• _PROBLEM DESCRIPTION_: Your task is to restate the data word for word.

*** Opening of RECORDS PROVIDED ***

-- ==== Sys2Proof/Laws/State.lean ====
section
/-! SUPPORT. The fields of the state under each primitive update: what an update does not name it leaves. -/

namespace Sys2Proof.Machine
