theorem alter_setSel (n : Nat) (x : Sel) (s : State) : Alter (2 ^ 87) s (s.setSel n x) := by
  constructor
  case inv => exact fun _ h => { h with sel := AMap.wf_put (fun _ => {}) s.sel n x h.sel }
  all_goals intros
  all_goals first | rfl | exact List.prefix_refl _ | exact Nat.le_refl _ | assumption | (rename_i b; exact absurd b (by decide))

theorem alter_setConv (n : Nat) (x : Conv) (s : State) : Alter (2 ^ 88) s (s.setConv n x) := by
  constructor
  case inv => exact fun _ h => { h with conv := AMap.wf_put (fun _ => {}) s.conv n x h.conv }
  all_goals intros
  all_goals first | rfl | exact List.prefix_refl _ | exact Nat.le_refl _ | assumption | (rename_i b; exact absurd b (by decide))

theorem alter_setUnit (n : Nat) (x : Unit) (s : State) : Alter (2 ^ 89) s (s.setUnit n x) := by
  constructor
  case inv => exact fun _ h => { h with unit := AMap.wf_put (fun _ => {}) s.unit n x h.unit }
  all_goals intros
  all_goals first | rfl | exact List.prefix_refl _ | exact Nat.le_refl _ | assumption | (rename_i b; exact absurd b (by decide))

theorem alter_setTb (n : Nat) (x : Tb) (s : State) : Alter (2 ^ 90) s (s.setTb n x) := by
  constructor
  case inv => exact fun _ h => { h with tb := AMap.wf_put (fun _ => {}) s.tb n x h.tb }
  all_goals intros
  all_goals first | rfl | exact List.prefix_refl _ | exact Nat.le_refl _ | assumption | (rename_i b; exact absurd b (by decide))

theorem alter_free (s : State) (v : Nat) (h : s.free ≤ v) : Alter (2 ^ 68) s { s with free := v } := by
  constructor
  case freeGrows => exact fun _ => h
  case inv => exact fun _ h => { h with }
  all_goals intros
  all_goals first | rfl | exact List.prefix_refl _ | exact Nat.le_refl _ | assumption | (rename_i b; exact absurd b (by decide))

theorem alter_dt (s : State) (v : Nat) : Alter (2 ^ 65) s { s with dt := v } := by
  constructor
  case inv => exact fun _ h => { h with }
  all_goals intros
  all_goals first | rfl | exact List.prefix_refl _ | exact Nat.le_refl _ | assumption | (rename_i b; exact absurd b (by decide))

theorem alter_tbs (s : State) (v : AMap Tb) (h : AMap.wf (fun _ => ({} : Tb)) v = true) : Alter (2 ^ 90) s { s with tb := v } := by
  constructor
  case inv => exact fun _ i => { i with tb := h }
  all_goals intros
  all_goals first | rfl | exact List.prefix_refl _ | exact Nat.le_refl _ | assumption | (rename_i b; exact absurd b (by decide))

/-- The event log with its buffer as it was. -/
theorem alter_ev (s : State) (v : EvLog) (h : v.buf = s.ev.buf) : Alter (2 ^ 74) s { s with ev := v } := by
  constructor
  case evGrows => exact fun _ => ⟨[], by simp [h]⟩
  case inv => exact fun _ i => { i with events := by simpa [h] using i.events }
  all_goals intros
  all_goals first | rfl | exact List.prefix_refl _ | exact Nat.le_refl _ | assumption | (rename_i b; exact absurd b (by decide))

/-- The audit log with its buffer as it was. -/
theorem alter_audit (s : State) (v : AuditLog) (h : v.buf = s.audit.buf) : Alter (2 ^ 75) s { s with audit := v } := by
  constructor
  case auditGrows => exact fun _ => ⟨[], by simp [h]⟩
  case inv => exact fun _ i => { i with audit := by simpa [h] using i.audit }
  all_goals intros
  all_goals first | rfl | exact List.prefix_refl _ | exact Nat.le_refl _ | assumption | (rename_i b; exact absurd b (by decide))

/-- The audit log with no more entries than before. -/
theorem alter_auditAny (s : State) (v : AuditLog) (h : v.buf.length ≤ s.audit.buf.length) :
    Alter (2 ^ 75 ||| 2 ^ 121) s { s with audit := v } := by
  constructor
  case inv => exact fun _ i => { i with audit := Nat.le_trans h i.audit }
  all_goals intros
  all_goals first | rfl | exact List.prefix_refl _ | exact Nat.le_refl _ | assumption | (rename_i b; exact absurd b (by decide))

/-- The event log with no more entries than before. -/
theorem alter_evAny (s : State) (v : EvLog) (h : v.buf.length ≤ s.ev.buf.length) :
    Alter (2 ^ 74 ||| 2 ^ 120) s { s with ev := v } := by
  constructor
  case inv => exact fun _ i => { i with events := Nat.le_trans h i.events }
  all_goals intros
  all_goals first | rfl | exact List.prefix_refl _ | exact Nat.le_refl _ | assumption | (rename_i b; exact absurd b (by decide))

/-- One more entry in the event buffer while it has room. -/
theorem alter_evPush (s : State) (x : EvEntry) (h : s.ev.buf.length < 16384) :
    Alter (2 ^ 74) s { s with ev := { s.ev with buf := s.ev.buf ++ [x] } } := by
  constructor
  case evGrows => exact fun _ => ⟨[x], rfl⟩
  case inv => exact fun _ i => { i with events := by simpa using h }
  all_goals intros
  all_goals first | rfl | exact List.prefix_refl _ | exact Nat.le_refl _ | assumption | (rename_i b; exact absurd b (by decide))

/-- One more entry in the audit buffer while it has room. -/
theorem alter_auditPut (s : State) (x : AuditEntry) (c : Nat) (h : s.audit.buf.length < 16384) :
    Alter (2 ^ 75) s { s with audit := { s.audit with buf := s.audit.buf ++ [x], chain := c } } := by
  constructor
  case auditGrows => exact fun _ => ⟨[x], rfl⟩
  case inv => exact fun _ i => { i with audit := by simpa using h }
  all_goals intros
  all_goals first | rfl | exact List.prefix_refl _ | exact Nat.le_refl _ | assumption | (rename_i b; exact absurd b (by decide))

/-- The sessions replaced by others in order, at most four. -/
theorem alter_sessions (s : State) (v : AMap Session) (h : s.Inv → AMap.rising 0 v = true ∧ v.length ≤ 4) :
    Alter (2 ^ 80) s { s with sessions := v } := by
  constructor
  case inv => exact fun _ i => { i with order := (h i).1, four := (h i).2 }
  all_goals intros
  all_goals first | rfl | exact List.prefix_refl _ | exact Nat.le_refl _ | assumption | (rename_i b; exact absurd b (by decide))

*** Close of RECORDS PROVIDED ***

• _TASK RESPONSE_:
-- ==== Sys2Proof/Laws/State.lean ====
section
/-! SUPPORT. The fields of the state under each primitive update: what an update does not name it leaves. -/

namespace Sys2Proof.Machine
theorem alter_setSel (n : Nat) (x : Sel) (s : State) : Alter (2 ^ 87) s (s.setSel n x) := by
  constructor
  case inv => exact fun _ h => { h with sel := AMap.wf_put (fun _ => {}) s.sel n x h.sel }
  all_goals intros
  all_goals first | rfl | exact List.prefix_refl _ | exact Nat.le_refl _ | assumption | (rename_i b; exact absurd b (by decide))

theorem alter_setConv (n : Nat) (x : Conv) (s : State) : Alter (2 ^ 88) s (s.setConv n x) := by
  constructor
  case inv => exact fun _ h => { h with conv := AMap.wf_put (fun _ => {}) s.conv n x h.conv }
  all_goals intros
  all_goals first | rfl | exact List.prefix_refl _ | exact Nat.le_refl _ | assumption | (rename_i b; exact absurd b (by decide))

theorem alter_setUnit (n : Nat) (x : Unit) (s : State) : Alter (2 ^ 89) s (s.setUnit n x) := by
  constructor
  case inv => exact fun _ h => { h with unit := AMap.wf_put (fun _ => {}) s.unit n x h.unit }
  all_goals intros
  all_goals first | rfl | exact List.prefix_refl _ | exact Nat.le_refl _ | assumption | (rename_i b; exact absurd b (by decide))

theorem alter_setTb (n : Nat) (x : Tb) (s : State) : Alter (2 ^ 90) s (s.setTb n x) := by
  constructor
  case inv => exact fun _ h => { h with tb := AMap.wf_put (fun _ => {}) s.tb n x h.tb }
  all_goals intros
  all_goals first | rfl | exact List.prefix_refl _ | exact Nat.le_refl _ | assumption | (rename_i b; exact absurd b (by decide))

theorem alter_free (s : State) (v : Nat) (h : s.free ≤ v) : Alter (2 ^ 68) s { s with free := v } := by
  constructor
  case freeGrows => exact fun _ => h
  case inv => exact fun _ h => { h with }
  all_goals intros
  all_goals first | rfl | exact List.prefix_refl _ | exact Nat.le_refl _ | assumption | (rename_i b; exact absurd b (by decide))

theorem alter_dt (s : State) (v : Nat) : Alter (2 ^ 65) s { s with dt := v } := by
  constructor
  case inv => exact fun _ h => { h with }
  all_goals intros
  all_goals first | rfl | exact List.prefix_refl _ | exact Nat.le_refl _ | assumption | (rename_i b; exact absurd b (by decide))

theorem alter_tbs (s : State) (v : AMap Tb) (h : AMap.wf (fun _ => ({} : Tb)) v = true) : Alter (2 ^ 90) s { s with tb := v } := by
  constructor
  case inv => exact fun _ i => { i with tb := h }
  all_goals intros
  all_goals first | rfl | exact List.prefix_refl _ | exact Nat.le_refl _ | assumption | (rename_i b; exact absurd b (by decide))

/-- The event log with its buffer as it was. -/
theorem alter_ev (s : State) (v : EvLog) (h : v.buf = s.ev.buf) : Alter (2 ^ 74) s { s with ev := v } := by
  constructor
  case evGrows => exact fun _ => ⟨[], by simp [h]⟩
  case inv => exact fun _ i => { i with events := by simpa [h] using i.events }
  all_goals intros
  all_goals first | rfl | exact List.prefix_refl _ | exact Nat.le_refl _ | assumption | (rename_i b; exact absurd b (by decide))

/-- The audit log with its buffer as it was. -/
theorem alter_audit (s : State) (v : AuditLog) (h : v.buf = s.audit.buf) : Alter (2 ^ 75) s { s with audit := v } := by
  constructor
  case auditGrows => exact fun _ => ⟨[], by simp [h]⟩
  case inv => exact fun _ i => { i with audit := by simpa [h] using i.audit }
  all_goals intros
  all_goals first | rfl | exact List.prefix_refl _ | exact Nat.le_refl _ | assumption | (rename_i b; exact absurd b (by decide))

/-- The audit log with no more entries than before. -/
theorem alter_auditAny (s : State) (v : AuditLog) (h : v.buf.length ≤ s.audit.buf.length) :
    Alter (2 ^ 75 ||| 2 ^ 121) s { s with audit := v } := by
  constructor
  case inv => exact fun _ i => { i with audit := Nat.le_trans h i.audit }
  all_goals intros
  all_goals first | rfl | exact List.prefix_refl _ | exact Nat.le_refl _ | assumption | (rename_i b; exact absurd b (by decide))

/-- The event log with no more entries than before. -/
theorem alter_evAny (s : State) (v : EvLog) (h : v.buf.length ≤ s.ev.buf.length) :
    Alter (2 ^ 74 ||| 2 ^ 120) s { s with ev := v } := by
  constructor
  case inv => exact fun _ i => { i with events := Nat.le_trans h i.events }
  all_goals intros
  all_goals first | rfl | exact List.prefix_refl _ | exact Nat.le_refl _ | assumption | (rename_i b; exact absurd b (by decide))

/-- One more entry in the event buffer while it has room. -/
theorem alter_evPush (s : State) (x : EvEntry) (h : s.ev.buf.length < 16384) :
    Alter (2 ^ 74) s { s with ev := { s.ev with buf := s.ev.buf ++ [x] } } := by
  constructor
  case evGrows => exact fun _ => ⟨[x], rfl⟩
  case inv => exact fun _ i => { i with events := by simpa using h }
  all_goals intros
  all_goals first | rfl | exact List.prefix_refl _ | exact Nat.le_refl _ | assumption | (rename_i b; exact absurd b (by decide))

/-- One more entry in the audit buffer while it has room. -/
theorem alter_auditPut (s : State) (x : AuditEntry) (c : Nat) (h : s.audit.buf.length < 16384) :
    Alter (2 ^ 75) s { s with audit := { s.audit with buf := s.audit.buf ++ [x], chain := c } } := by
  constructor
  case auditGrows => exact fun _ => ⟨[x], rfl⟩
  case inv => exact fun _ i => { i with audit := by simpa using h }
  all_goals intros
  all_goals first | rfl | exact List.prefix_refl _ | exact Nat.le_refl _ | assumption | (rename_i b; exact absurd b (by decide))

/-- The sessions replaced by others in order, at most four. -/
theorem alter_sessions (s : State) (v : AMap Session) (h : s.Inv → AMap.rising 0 v = true ∧ v.length ≤ 4) :
    Alter (2 ^ 80) s { s with sessions := v } := by
  constructor
  case inv => exact fun _ i => { i with order := (h i).1, four := (h i).2 }
  all_goals intros
  all_goals first | rfl | exact List.prefix_refl _ | exact Nat.le_refl _ | assumption | (rename_i b; exact absurd b (by decide))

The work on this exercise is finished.